Meilleure visibilité

C’est le bon moment pour les artistes suisses pour entrer sur le marché, conseille Hans-Peter Keller, car il y a eu peu de mouvement jusqu’ici, les travaux ayant tendance à rester dans les collections. Mais le contexte change rapidement, l’art suisse devient plus visible et il est davantage exposé.

Le fait qu’à l’origine, la plupart des pièces étaient achetées directement aux artistes dans leurs ateliers – une autre caractéristique de la scène suisse – aide à déterminer la provenance, comme l’explique Stephanie Schleining Deschanel, chef adjointe du département d’art suisse de Sotheby’s.

«Quand vous achetez dans nos maisons de ventes aux enchères, vous avez la garantie de l’authenticité de l’œuvre», affirme-t-elle. Et la préparation de chaque vente nécessite une quantité énorme de recherches.

Les catalogues en ligne des ventes à venir sont un bon point de départ pour les nouveaux venus qui ne savent rien de l’art suisse. Hans-Peter Keller a découvert que les présentations thématiques sont attractives pour les vendeurs, qui sont ainsi plus enclins à se séparer de pièces de leurs collections.

La puissance du web permet de diffuser la nouvelle au monde entier: la peinture suisse peut être objet de désir, se réjouit Matthias Frehner.

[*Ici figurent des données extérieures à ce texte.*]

/-! `State.respond` -/

section
variable (s : State) (err : Bool) (data : Half)
@[simp] theorem State.respond_cfg : (s.respond err data).cfg = s.cfg := rfl
@[simp] theorem State.respond_arrivals : (s.respond err data).arrivals = s.arrivals := rfl
@[simp] theorem State.respond_proto : (s.respond err data).proto = s.proto := rfl
@[simp] theorem State.respond_fsm : (s.respond err data).fsm = s.fsm := rfl
@[simp] theorem State.respond_buf : (s.respond err data).buf = s.buf := rfl
@[simp] theorem State.respond_idx : (s.respond err data).idx = s.idx := rfl
@[simp] theorem State.respond_flen : (s.respond err data).flen = s.flen := rfl
@[simp] theorem State.respond_ch : (s.respond err data).ch = s.ch := rfl
@[simp] theorem State.respond_tFrame : (s.respond err data).tFrame = s.tFrame := rfl
@[simp] theorem State.respond_tValid : (s.respond err data).tValid = s.tValid := rfl
@[simp] theorem State.respond_inputLost : (s.respond err data).inputLost = s.inputLost := rfl
@[simp] theorem State.respond_lastStatus : (s.respond err data).lastStatus = s.lastStatus := rfl
@[simp] theorem State.respond_accXor : (s.respond err data).accXor = s.accXor := rfl
@[simp] theorem State.respond_accSub : (s.respond err data).accSub = s.accSub := rfl
@[simp] theorem State.respond_accCrc : (s.respond err data).accCrc = s.accCrc := rfl
@[simp] theorem State.respond_riseTs : (s.respond err data).riseTs = s.riseTs := rfl
@[simp] theorem State.respond_riseValid : (s.respond err data).riseValid = s.riseValid := rfl
@[simp] theorem State.respond_slot : (s.respond err data).slot = s.slot := rfl
@[simp] theorem State.respond_tPulse : (s.respond err data).tPulse = s.tPulse := rfl
@[simp] theorem State.respond_chFault : (s.respond err data).chFault = s.chFault := rfl
@[simp] theorem State.respond_ppmPrev : (s.respond err data).ppmPrev = s.ppmPrev := rfl
@[simp] theorem State.respond_ppmHavePrev : (s.respond err data).ppmHavePrev = s.ppmHavePrev := rfl
@[simp] theorem State.respond_ppmIdx : (s.respond err data).ppmIdx = s.ppmIdx := rfl
@[simp] theorem State.respond_ppmSynced : (s.respond err data).ppmSynced = s.ppmSynced := rfl
@[simp] theorem State.respond_ppmFrame : (s.respond err data).ppmFrame = s.ppmFrame := rfl
@[simp] theorem State.respond_port : (s.respond err data).port = s.port := rfl
@[simp] theorem State.respond_nowMs : (s.respond err data).nowMs = s.nowMs := rfl
@[simp] theorem State.respond_edgeTsUs : (s.respond err data).edgeTsUs = s.edgeTsUs := rfl
@[simp] theorem State.respond_rst : (s.respond err data).rst = s.rst := rfl
@[simp] theorem State.respond_responses : (s.respond err data).responses = s.responses ++ [⟨err, data⟩] := rfl
end

/-! `State.refuseWord` -/

section
variable (s : State)
@[simp] theorem State.refuseWord_cfg : (s.refuseWord).cfg = s.cfg := rfl
@[simp] theorem State.refuseWord_arrivals : (s.refuseWord).arrivals = s.arrivals := rfl
@[simp] theorem State.refuseWord_proto : (s.refuseWord).proto = s.proto := rfl
@[simp] theorem State.refuseWord_fsm : (s.refuseWord).fsm = s.fsm := rfl
@[simp] theorem State.refuseWord_buf : (s.refuseWord).buf = s.buf := rfl
@[simp] theorem State.refuseWord_idx : (s.refuseWord).idx = s.idx := rfl
@[simp] theorem State.refuseWord_flen : (s.refuseWord).flen = s.flen := rfl
@[simp] theorem State.refuseWord_ch : (s.refuseWord).ch = s.ch := rfl
@[simp] theorem State.refuseWord_tFrame : (s.refuseWord).tFrame = s.tFrame := rfl
@[simp] theorem State.refuseWord_tValid : (s.refuseWord).tValid = s.tValid := rfl
@[simp] theorem State.refuseWord_inputLost : (s.refuseWord).inputLost = s.inputLost := rfl
@[simp] theorem State.refuseWord_lastStatus : (s.refuseWord).lastStatus = s.lastStatus := rfl
@[simp] theorem State.refuseWord_accXor : (s.refuseWord).accXor = s.accXor := rfl
@[simp] theorem State.refuseWord_accSub : (s.refuseWord).accSub = s.accSub := rfl
@[simp] theorem State.refuseWord_accCrc : (s.refuseWord).accCrc = s.accCrc := rfl
@[simp] theorem State.refuseWord_riseTs : (s.refuseWord).riseTs = s.riseTs := rfl
@[simp] theorem State.refuseWord_riseValid : (s.refuseWord).riseValid = s.riseValid := rfl
@[simp] theorem State.refuseWord_slot : (s.refuseWord).slot = s.slot := rfl
@[simp] theorem State.refuseWord_tPulse : (s.refuseWord).tPulse = s.tPulse := rfl
@[simp] theorem State.refuseWord_chFault : (s.refuseWord).chFault = s.chFault := rfl
@[simp] theorem State.refuseWord_ppmPrev : (s.refuseWord).ppmPrev = s.ppmPrev := rfl
@[simp] theorem State.refuseWord_ppmHavePrev : (s.refuseWord).ppmHavePrev = s.ppmHavePrev := rfl
@[simp] theorem State.refuseWord_ppmIdx : (s.refuseWord).ppmIdx = s.ppmIdx := rfl
@[simp] theorem State.refuseWord_ppmSynced : (s.refuseWord).ppmSynced = s.ppmSynced := rfl
@[simp] theorem State.refuseWord_ppmFrame : (s.refuseWord).ppmFrame = s.ppmFrame := rfl
@[simp] theorem State.refuseWord_port : (s.refuseWord).port = s.port := rfl
@[simp] theorem State.refuseWord_nowMs : (s.refuseWord).nowMs = s.nowMs := rfl
@[simp] theorem State.refuseWord_edgeTsUs : (s.refuseWord).edgeTsUs = s.edgeTsUs := rfl
@[simp] theorem State.refuseWord_rst : (s.refuseWord).rst = s.rst := rfl
@[simp] theorem State.refuseWord_responses : (s.refuseWord).responses = s.responses ++ [⟨true, 0⟩] := rfl
end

Et Stephanie Schleining Deschanel note que ces catalogues sur Internet ont rendu le rôle des maisons de ventes aux enchères plus transparent.

Hans-Peter Keller fait remarquer que la vente d’hiver de Christie’s est inhabituelle, dans la mesure où nombre d’articles n’ont pas de prix de réserve, ce qui signifie que celui qui aura fait l’offre la plus élevée l’emportera même si son prix n’est qu’une fraction de la valeur estimée.

«C’est une excellente occasion de commencer une collection», affirme le chef des ventes de Christie’s.

«Joie de ma vie», exposition consacrée à Cuno Amiet, se tient au Kunstmuseum de Berne jusqu’au 15 janvier 2012.

Le Kunstmuseum de Soleure accueille jusqu’au 2 janvier 2012 une exposition qui tire des parallèles entre Hodler et Amiet.

Ernest Bièler (1863-1948), considéré comme le «Anker suisse romand» est le sujet d’une vaste rétrospective, déjà vue à Berne et présentée à la Fondation Pierre Gianadda de Matigny jusqu’au 26 février 2012.

«Eyeball Massage», installation vidéo de Pipilotti Rist, est à voir à la Galerie Hayward de Londres, jusqu’au 8 janvier 2012.

Les travaux de Peter Fischli et David Weiss sont exposés en ce moment à la Tate de Liverpool, au Minneapolis Walker Art Center, au centre Pompidou à Paris et au Hamburger Bahnhof-Museum de Berlin.

Félix Vallotton, un peintre suisse qui fut en contact étroit avec les nabis, mouvement d’avant-garde parisien de la fin du XIXe, sera l’objet d’une vaste rétrospective au Musée d’Orsay à Paris en 2013.

Cuno Amiet et les cousins Augusto et Giovanni Giacometti (père d’Alberto Giacometti) ont renoncé aux traditionnelles scènes alpines pour donner à la Suisse un goût de modernité avec des couleurs vives et des images diffuses. Ce sont eux qui dominent les ventes, avec Ferdinand Hodler et Albert Anker.

Les expressionnistes suisses Hermann Schere et Albert Müller y sont également, avec des toiles féroces et enflammées des années 20.

L’«art concret», lancé à Zurich par Max Bill, est un des rares exemples de mouvement parti de Suisse et ayant eu un impact profond dans d’autres pays.

Les découvertes annoncées dans les enchères à venir comprennent également des travaux de jeunesse de Hans Erni, à l’époque où il signait encore François Grèque, et dont les similitudes avec la période figurative de Picasso sont frappantes.

Christie’s met en vente un nombre important de pièces provenant du fonds Beyeler, une réserve constituée par Ernst Beyeler pour financer sa fondation à Bâle.

Un dessin original d’Alberto Giacometti, authentifié par la fondation éponyme, sera également mis en vente. Sa valeur est estimée à 10’000 francs.